Keywords: Activity Recognition, Segment-based Approach, Hierachical Kmeans, Deep Network,
Sparse Auto-encoder.
INTRODUCTION
Human activity recognition is a significant area of computer vision research today. It has wide range of
impact applications in domains such as human-machine interaction, surveillance system, data-driven automation,
smart home and robotics. The goal of human activity recognition is to automatically analyze ongoing activity
from an unknown video (i.e. a sequence of image frames). Generally speaking, activity recognition framework
contains three main steps namely feature extraction, activity representation (dimension reduction …) and pattern
classification.
Though much progress has been made [12, 18], recognizing activity with a high accuracy remains difficult
due to the complexity and variability of activity. For examples, variants of human pose configurations,
spontaneity of human activities, speed, influence of background, appearance of unexpected objects, illumination
changes, partial occlusions, or different viewpoints, etc. [12, 18]. These effects can cause dramatic changes in
the description of a certain activity, generating great intra-class variability. So, deriving an effective activity
representation from sequence of images is a vital step for successful activity recognition. There are two common
approaches to extract action features: local feature-based methods and global feature-based methods [18, 20].

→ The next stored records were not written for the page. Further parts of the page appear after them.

-- ==== Sys2Proof/Machine/MlDsa.lean ====
section
/-!
DEFINITION. ML-DSA (06 R198, R199, R202, R203), after FIPS 204 (log 16). A sampler's stream has the length that standard allows as a
bound; the rejection loop ends at the 1,000 iterations of 06 R198.
-/

namespace Sys2Proof.Machine

open Sys2Proof

/-- The modulus of ML-DSA. -/
abbrev dsaQ : Nat := 8380417

/-- A parameter set of ML-DSA: γ1 is 2 to the power g1, γ2 is (q − 1) over g2; lam is the length of c~ in bytes. -/
structure DsaSet where
  k     : Nat
  l     : Nat
  eta   : Nat
  tau   : Nat
  lam   : Nat
  g1    : Nat
  g2    : Nat
  omega : Nat

/-- The parameter set of an ALG (07 R218). -/
def dsaSet (alg : Nat) : DsaSet :=
  let a := alg % 0x80
  if a = 0x58 then { k := 4, l := 4, eta := 2, tau := 39, lam := 32, g1 := 17, g2 := 88, omega := 80 }
  else if a = 0x59 then { k := 6, l := 5, eta := 4, tau := 49, lam := 48, g1 := 19, g2 := 32, omega := 55 }
  else { k := 8, l := 7, eta := 2, tau := 60, lam := 64, g1 := 19, g2 := 32, omega := 75 }

/-- 2 γ2. -/
def DsaSet.alpha (s : DsaSet) : Nat := 2 * ((dsaQ - 1) / s.g2)
/-- The number of high parts. -/
def DsaSet.high (s : DsaSet) : Nat := s.g2 / 2
/-- β. -/
def DsaSet.beta (s : DsaSet) : Nat := s.tau * s.eta

/-- The distance of a coefficient from 0. -/
def dsaAbs (x : Nat) : Nat := min x (dsaQ - x)
/-- The largest distance of a vector's coefficients. -/
def dsaNorm (v : List Poly) : Nat := (v.flatten.map dsaAbs).foldl max 0

/-- The candidate of three bytes. -/
def dsaTriple (b : List Byte) : Option Nat :=
  let v := leNat b % 2 ^ 23
  if v < dsaQ then some v else none

/-- A uniform transform from a seed. -/
def dsaUniform (seed : List Byte) : Poly := firstCoeffs ((chunks 3 (shake128 seed 1008)).map dsaTriple)

/-- The small coefficient of a half byte. -/
def dsaSmall (eta b : Nat) : Option Nat :=
  if eta = 2 then (if b < 15 then some (subMod 2 (b % 5) dsaQ) else none) else (if b < 9 then some (subMod 4 b dsaQ) else none)

/-- A polynomial of small coefficients from a seed. -/
def dsaBounded (eta : Nat) (seed : List Byte) : Poly :=
  firstCoeffs ((shake256 seed 544).flatMap (fun b => [dsaSmall eta (b.toNat % 16), dsaSmall eta (b.toNat / 16)]))

/-- The matrix of a seed, by rows. -/
def dsaMatrix (s : DsaSet) (rho : List Byte) : List (List Poly) :=
  (List.range s.k).map (fun r => (List.range s.l).map (fun c => dsaUniform (rho ++ [BitVec.ofNat 8 c, BitVec.ofNat 8 r])))

/-- One step of the challenge's shuffle: position i takes what stands at j, which takes a sign. -/
def ballStep (h : Nat) (tau : Nat) (x : Poly × List Byte) (i : Nat) : Poly × List Byte :=
  let rest := x.2.dropWhile (fun b => decide (i < b.toNat))
  let j := (byteAt rest 0).toNat
  let p := x.1.set i (x.1.getD j 0)
  (p.set j (if h.testBit (i + tau - 256) then dsaQ - 1 else 1), rest.drop 1)

/-- The challenge polynomial of a hash. -/
def dsaBall (s : DsaSet) (c : List Byte) : Poly :=
  let b := shake256 c 272
  (((List.range s.tau).map (fun i => 256 - s.tau + i)).foldl (ballStep (leNat (b.take 8)) s.tau) (polyZero, b.drop 8)).1

/-- The high and the low part of a coefficient; the low part is an integer. -/
def dsaDecompose (s : DsaSet) (r : Nat) : Nat × Int :=
  let a := s.alpha
  let m := r % a
  let r0 : Int := if m ≤ a / 2 then (m : Int) else (m : Int) - a
  if (r : Int) - r0 = dsaQ - 1 then (0, r0 - 1) else ((((r : Int) - r0) / a).toNat, r0)

/-- The high part corrected by a hint. -/
def dsaUseHint (s : DsaSet) (h r : Nat) : Nat :=
  let (r1, r0) := dsaDecompose s r
  if h = 0 then r1 else if 0 < r0 then (r1 + 1) % s.high else (r1 + s.high - 1) % s.high

/-- Bits of a packed high part. -/
def DsaSet.w1Bits (s : DsaSet) : Nat := bitLen (s.high - 1)

/-- A secret key: ρ, K, the hash of the public key, and the vectors with their transforms taken. -/
structure DsaKey where
  rho : List Byte
  key : List Byte
  pub : List Byte
  s1  : List Poly
  s2  : List Poly
  t0  : List Poly

/-- The low 13 bits of a coefficient, centred. -/
def dsaLow (x : Nat) : Nat := let m := x % 8192; if m ≤ 4096 then m else dsaQ + m - 8192
/-- The rest of it. -/
def dsaHigh (x : Nat) : Nat := let m := x % 8192; if m ≤ 4096 then x / 8192 else x / 8192 + 1

/-- The key pair of a 32-byte seed (07 R218). -/
def dsaKeys (s : DsaSet) (seed : List Byte) : DsaKey :=
  let h := shake256 (seed ++ [BitVec.ofNat 8 s.k, BitVec.ofNat 8 s.l]) 128
  let rho := h.take 32
  let small (i : Nat) : Poly := dsaBounded s.eta (slice h 32 64 ++ leBytes 2 i)
  let s1 := ((List.range s.l).map small).map nttDsa.fwd
  let s2 := (List.range s.k).map (fun i => small (s.l + i))
  let t := List.zipWith (fun row e => polyAdd dsaQ (nttDsa.inv (nttDsa.dot row s1)) e) (dsaMatrix s rho) s2
  { rho := rho, key := h.drop 96, pub := rho ++ t.flatMap (fun p => packBits 10 (p.map dsaHigh)), s1 := s1,
    s2 := s2.map nttDsa.fwd, t0 := t.map (fun p => nttDsa.fwd (p.map dsaLow)) }

/-- The public key of a seed. -/
def dsaPub (s : DsaSet) (seed : List Byte) : List Byte := (dsaKeys s seed).pub

/-- The mask vector of a seed from counter kappa on. -/
def dsaMask (s : DsaSet) (seed : List Byte) (kappa : Nat) : List Poly :=
  (List.range s.l).map (fun r =>
    (unpackBits (s.g1 + 1) 256 (shake256 (seed ++ leBytes 2 (kappa + r)) (32 * (s.g1 + 1)))).map (fun x => subMod (2 ^ s.g1) x dsaQ))

/-- The hint of a vector: the positions of each polynomial's ones, and the count after each polynomial. -/
def dsaPackHint (s : DsaSet) (h : List Poly) : List Byte :=
  let pos := h.map (fun p => (List.range 256).filter (fun i => p.getD i 0 == 1))
  let all := pos.flatten
  all.map (BitVec.ofNat 8) ++ zeros (s.omega - all.length) ++
    (List.range s.k).map (fun i => BitVec.ofNat 8 ((pos.take (i + 1)).flatten.length))

/-- Is a list strictly rising? -/
def rising (l : List Nat) : Bool :=
  match l with
  | [] => true
  | x :: r => (match r with
    | [] => true
    | y :: _ => decide (x < y)) && rising r

/-- The hint that bytes give, none where they are malformed. -/
def dsaUnpackHint (s : DsaSet) (b : List Byte) : Option (List Poly) :=
  let ends := (List.range s.k).map (fun i => (byteAt b (s.omega + i)).toNat)
  let starts := 0 :: ends.dropLast
  let parts := List.zipWith (fun i j => ((b.take s.omega).take j).drop i |>.map (fun x => x.toNat)) starts ends
  let last := ends.getLastD 0
  if (List.zipWith (fun i j => decide (i ≤ j)) starts ends).all id && decide (last ≤ s.omega) && parts.all rising &&
      allZero ((b.take s.omega).drop last) then
    some (parts.map (fun p => (List.range 256).map (fun i => if p.contains i then 1 else 0)))
  else none

/-- One iteration of signing: the signature, or none where it is rejected. -/
def dsaTry (s : DsaSet) (k : DsaKey) (a : List (List Poly)) (mu seed : List Byte) (kappa : Nat) : Option (List Byte) :=
  let y := dsaMask s seed kappa
  let yh := y.map nttDsa.fwd
  let w := a.map (fun row => nttDsa.inv (nttDsa.dot row yh))
  let c := shake256 (mu ++ w.flatMap (fun p => packBits s.w1Bits (p.map (fun x => (dsaDecompose s x).1)))) s.lam
  let ch := nttDsa.fwd (dsaBall s c)
  let times (v : List Poly) : List Poly := v.map (fun p => nttDsa.inv (nttDsa.mul ch p))
  let z := List.zipWith (polyAdd dsaQ) y (times k.s1)
  let r := List.zipWith (polySub dsaQ) w (times k.s2)
  let low := (r.flatten.map (fun x => (dsaDecompose s x).2.natAbs)).foldl max 0
  if 2 ^ s.g1 - s.beta ≤ dsaNorm z ∨ s.alpha / 2 - s.beta ≤ low then none
  else
    let ct := times k.t0
    let hint := List.zipWith (fun p q => List.zipWith (fun x y => b2n ((dsaDecompose s x).1 != (dsaDecompose s ((x + y) % dsaQ)).1)) p q) r ct
    if s.alpha / 2 ≤ dsaNorm ct ∨ s.omega < hint.flatten.sum then none
    else some (c ++ z.flatMap (fun p => packBits (s.g1 + 1) (p.map (fun x => subMod (2 ^ s.g1) x dsaQ))) ++ dsaPackHint s hint)

/-- The first iteration that is not rejected, up to fuel of them. -/
def dsaLoop (s : DsaSet) (k : DsaKey) (a : List (List Poly)) (mu seed : List Byte) (kappa fuel : Nat) : Option (List Byte) :=
  match fuel with
  | 0 => none
  | fuel + 1 =>
    match dsaTry s k a mu seed kappa with
    | some x => some x
    | none => dsaLoop s k a mu seed (kappa + s.l) fuel

/-- The message that is signed: domain byte, context, then the message, or the OID and the digest of HashML-DSA (06 R202); FIPS 205
forms it alike. -/
def dsaMessage (pre : Option HashAlg) (ctx m : List Byte) : List Byte :=
  match pre with
  | none => [0, BitVec.ofNat 8 ctx.length] ++ ctx ++ m
  | some h => [1, BitVec.ofNat 8 ctx.length] ++ ctx ++ h.oidDer ++ m

/-- Sign with the key of a seed; rnd is 32 zero bytes for the deterministic variant. None at the iteration limit (06 R198). -/
def dsaSign (s : DsaSet) (seed m rnd : List Byte) : Option (List Byte) :=
  let k := dsaKeys s seed
  let mu := shake256 (shake256 k.pub 64 ++ m) 64
  dsaLoop s k (dsaMatrix s k.rho) mu (shake256 (k.key ++ rnd ++ mu) 64) 0 1000

/-- Does a signature hold? -/
def dsaVerify (s : DsaSet) (pub m sig : List Byte) : Bool :=
  let zn := 32 * (s.g1 + 1)
  let c := sig.take s.lam
  let z := (chunks zn (slice sig s.lam (zn * s.l))).map (fun b => (unpackBits (s.g1 + 1) 256 b).map (fun x => subMod (2 ^ s.g1) x dsaQ))
  let t1 := (chunks 320 (pub.drop 32)).map (fun b => nttDsa.fwd (polyScale dsaQ 8192 (unpackBits 10 256 b)))
  match dsaUnpackHint s (sig.drop (s.lam + zn * s.l)) with
  | none => false
  | some h =>
    let mu := shake256 (shake256 pub 64 ++ m) 64
    let ch := nttDsa.fwd (dsaBall s c)
    let zh := z.map nttDsa.fwd
    let w := List.zipWith (fun row t => nttDsa.inv (polySub dsaQ (nttDsa.dot row zh) (nttDsa.mul ch t))) (dsaMatrix s (pub.take 32)) t1
    let w1 := List.zipWith (fun p q => List.zipWith (dsaUseHint s) p q) h w
    decide (sig.length = s.lam + zn * s.l + s.omega + s.k) && decide (dsaNorm z < 2 ^ s.g1 - s.beta) &&
      shake256 (mu ++ w1.flatMap (packBits s.w1Bits)) s.lam == c

end Sys2Proof.Machine
end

In this research, we empirically study activity representation using segment-based approach and holistic
features. In specific, the main contributions of this research are: i) firstly, we focus on developing effective
features for activity throughout shape and motion cues. The heart of our work is motivated by the success of
temporal templates [3], which is used for recognizing activity; ii) second, we propose activity representation
method based on segments and HKM to yield the histogram of word occurrences for each activity in video; iii)
we propose hybrid deep network for activity classification. In this model, we apply Sparse Auto-encoder to pretraining for Deep Neural Network so that we improve the performance of system. Through extensive
experiments, we demonstrate that our approach is able to effectively reflect the vision cues in video, and thus
outperforms previous best published results on KTH, Weizmann and YouTube dataset.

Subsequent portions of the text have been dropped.